(About this exercise): Restate word for word the lines of the entries below, starting with the line that holds "unfold clearHorizons eachClass" and ending with the line that holds "rw [restored_unit]", and no others.

*** Extracted entries ***

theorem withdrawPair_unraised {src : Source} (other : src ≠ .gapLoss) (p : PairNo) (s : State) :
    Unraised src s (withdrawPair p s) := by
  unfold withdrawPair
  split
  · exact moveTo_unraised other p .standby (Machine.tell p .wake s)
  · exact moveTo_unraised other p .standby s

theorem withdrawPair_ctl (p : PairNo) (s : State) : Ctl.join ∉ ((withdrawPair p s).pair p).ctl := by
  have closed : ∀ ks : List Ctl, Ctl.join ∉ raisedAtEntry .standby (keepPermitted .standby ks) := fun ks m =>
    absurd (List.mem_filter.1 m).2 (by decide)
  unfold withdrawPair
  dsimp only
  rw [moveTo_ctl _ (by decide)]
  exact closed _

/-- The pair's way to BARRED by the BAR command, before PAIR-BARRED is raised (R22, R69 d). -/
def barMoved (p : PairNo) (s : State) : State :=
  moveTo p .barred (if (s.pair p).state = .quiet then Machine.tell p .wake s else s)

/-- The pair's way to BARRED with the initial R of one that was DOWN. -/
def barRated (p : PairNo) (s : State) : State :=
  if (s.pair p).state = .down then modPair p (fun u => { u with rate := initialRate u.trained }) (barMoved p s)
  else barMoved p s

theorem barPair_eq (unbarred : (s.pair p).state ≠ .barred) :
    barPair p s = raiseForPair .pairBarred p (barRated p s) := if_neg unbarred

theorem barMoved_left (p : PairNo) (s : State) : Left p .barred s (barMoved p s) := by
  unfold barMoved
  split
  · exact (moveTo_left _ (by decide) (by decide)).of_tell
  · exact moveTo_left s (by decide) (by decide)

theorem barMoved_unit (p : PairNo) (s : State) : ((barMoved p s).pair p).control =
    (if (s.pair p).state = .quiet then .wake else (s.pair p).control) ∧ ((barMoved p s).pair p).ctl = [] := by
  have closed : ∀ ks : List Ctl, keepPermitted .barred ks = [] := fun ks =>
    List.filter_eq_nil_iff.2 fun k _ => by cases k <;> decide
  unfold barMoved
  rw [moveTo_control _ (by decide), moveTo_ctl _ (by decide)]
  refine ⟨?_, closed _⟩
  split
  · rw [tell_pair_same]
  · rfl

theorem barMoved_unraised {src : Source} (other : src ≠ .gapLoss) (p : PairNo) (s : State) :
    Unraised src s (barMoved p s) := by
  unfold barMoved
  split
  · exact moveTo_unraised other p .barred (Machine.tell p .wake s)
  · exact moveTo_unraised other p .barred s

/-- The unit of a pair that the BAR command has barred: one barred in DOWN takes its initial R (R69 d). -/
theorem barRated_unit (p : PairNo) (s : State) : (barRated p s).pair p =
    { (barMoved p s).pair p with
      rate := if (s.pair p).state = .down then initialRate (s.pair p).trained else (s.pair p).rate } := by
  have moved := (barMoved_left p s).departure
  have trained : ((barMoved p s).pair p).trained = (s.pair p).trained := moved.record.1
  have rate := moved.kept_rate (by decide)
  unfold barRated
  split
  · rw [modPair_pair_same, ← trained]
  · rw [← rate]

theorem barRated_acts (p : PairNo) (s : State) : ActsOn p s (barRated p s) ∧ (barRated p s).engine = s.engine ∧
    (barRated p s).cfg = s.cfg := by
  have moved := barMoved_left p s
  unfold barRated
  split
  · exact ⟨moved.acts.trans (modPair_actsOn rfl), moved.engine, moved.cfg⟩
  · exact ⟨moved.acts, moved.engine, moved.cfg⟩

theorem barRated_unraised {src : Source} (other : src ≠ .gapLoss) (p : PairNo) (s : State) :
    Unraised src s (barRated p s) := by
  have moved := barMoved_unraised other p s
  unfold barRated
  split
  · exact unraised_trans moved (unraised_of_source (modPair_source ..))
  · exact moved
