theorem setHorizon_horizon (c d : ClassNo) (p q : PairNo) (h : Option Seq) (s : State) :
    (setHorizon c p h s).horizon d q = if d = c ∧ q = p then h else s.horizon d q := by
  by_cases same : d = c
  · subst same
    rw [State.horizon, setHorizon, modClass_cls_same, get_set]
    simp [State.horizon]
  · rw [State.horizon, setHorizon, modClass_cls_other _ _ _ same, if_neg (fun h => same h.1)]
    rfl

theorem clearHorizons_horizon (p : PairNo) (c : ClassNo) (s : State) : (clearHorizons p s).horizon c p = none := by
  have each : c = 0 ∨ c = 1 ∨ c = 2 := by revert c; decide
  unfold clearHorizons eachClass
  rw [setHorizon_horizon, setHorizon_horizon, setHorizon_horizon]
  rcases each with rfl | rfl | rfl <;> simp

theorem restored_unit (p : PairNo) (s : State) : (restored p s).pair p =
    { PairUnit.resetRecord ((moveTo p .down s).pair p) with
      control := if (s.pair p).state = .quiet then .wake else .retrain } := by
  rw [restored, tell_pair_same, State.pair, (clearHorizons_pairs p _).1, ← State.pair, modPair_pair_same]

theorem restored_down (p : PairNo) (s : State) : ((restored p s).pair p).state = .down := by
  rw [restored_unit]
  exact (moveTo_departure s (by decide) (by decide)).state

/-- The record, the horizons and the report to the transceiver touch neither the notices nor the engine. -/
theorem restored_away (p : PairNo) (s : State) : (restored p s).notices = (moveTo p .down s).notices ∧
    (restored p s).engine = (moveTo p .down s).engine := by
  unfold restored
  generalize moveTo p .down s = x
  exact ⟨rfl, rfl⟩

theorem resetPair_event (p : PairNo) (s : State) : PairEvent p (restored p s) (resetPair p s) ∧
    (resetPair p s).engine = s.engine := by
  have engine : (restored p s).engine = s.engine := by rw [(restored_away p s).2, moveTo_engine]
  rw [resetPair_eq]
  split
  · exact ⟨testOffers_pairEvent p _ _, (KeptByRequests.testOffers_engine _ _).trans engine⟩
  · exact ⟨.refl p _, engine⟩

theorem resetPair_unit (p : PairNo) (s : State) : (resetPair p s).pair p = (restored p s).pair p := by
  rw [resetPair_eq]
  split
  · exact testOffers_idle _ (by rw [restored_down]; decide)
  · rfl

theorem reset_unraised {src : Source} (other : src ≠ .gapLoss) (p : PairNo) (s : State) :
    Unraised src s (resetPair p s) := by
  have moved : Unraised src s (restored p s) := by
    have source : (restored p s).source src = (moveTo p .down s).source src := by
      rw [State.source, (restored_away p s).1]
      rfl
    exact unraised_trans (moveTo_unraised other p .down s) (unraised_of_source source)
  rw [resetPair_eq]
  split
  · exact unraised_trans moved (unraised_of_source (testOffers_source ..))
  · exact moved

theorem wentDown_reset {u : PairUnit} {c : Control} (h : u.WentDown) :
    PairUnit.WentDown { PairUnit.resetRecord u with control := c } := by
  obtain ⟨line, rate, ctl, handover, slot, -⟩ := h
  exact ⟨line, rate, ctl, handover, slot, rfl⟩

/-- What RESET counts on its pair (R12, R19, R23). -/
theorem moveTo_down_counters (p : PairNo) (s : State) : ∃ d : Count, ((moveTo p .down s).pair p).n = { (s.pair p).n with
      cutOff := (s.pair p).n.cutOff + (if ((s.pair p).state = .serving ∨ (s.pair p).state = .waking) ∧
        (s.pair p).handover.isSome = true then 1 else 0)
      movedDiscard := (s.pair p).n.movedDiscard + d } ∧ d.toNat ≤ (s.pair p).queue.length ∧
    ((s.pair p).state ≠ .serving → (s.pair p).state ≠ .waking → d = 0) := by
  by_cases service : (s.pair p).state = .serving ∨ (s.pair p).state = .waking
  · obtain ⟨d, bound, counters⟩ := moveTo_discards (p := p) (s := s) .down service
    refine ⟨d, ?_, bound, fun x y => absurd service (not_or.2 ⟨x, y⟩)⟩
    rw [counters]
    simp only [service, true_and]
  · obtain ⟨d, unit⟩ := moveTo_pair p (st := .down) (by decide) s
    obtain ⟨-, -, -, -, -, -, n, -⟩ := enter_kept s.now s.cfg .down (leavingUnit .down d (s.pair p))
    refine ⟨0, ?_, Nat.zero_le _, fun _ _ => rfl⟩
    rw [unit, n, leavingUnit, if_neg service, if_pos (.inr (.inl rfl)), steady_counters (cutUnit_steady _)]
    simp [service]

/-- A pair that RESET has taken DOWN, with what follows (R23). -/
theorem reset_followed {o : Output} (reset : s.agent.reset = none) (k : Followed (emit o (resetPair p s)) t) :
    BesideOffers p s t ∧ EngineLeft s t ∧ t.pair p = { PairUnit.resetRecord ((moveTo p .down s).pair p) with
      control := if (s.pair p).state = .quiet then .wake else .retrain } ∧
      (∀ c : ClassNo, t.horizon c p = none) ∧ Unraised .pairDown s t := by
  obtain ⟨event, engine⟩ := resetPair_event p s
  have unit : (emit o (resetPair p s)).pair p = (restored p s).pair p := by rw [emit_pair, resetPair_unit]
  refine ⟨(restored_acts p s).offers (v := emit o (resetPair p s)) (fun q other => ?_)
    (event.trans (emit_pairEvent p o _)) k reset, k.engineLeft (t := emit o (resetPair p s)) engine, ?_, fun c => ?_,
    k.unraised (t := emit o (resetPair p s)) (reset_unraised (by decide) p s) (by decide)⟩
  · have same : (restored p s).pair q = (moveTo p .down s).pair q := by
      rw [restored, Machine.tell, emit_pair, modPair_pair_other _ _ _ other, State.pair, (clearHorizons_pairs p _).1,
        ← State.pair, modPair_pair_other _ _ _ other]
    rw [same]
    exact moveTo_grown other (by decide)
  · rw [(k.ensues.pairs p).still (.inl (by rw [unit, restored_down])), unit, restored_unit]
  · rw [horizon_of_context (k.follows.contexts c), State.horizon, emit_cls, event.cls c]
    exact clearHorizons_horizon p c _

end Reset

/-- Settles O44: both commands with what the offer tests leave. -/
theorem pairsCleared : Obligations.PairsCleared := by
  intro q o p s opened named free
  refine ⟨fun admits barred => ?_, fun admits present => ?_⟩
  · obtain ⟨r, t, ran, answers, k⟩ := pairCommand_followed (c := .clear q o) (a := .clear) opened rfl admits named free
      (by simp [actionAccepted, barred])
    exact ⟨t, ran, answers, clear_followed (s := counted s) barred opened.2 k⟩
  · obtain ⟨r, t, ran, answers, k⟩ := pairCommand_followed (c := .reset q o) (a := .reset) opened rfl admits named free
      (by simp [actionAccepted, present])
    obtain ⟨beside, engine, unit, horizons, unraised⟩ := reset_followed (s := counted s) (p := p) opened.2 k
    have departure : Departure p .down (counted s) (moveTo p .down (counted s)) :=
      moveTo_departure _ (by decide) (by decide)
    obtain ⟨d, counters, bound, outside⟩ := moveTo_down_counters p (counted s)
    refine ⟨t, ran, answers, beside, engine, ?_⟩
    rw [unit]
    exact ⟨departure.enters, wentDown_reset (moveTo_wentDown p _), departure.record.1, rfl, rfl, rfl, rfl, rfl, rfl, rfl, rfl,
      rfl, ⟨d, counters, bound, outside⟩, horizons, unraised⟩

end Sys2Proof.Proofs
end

*** End of Extracted entries ***

(Written solution):
  unfold clearHorizons eachClass
  rw [setHorizon_horizon, setHorizon_horizon, setHorizon_horizon]
  rcases each with rfl | rfl | rfl <;> simp

theorem restored_unit (p : PairNo) (s : State) : (restored p s).pair p =
    { PairUnit.resetRecord ((moveTo p .down s).pair p) with
      control := if (s.pair p).state = .quiet then .wake else .retrain } := by
  rw [restored, tell_pair_same, State.pair, (clearHorizons_pairs p _).1, ← State.pair, modPair_pair_same]

theorem restored_down (p : PairNo) (s : State) : ((restored p s).pair p).state = .down := by
  rw [restored_unit]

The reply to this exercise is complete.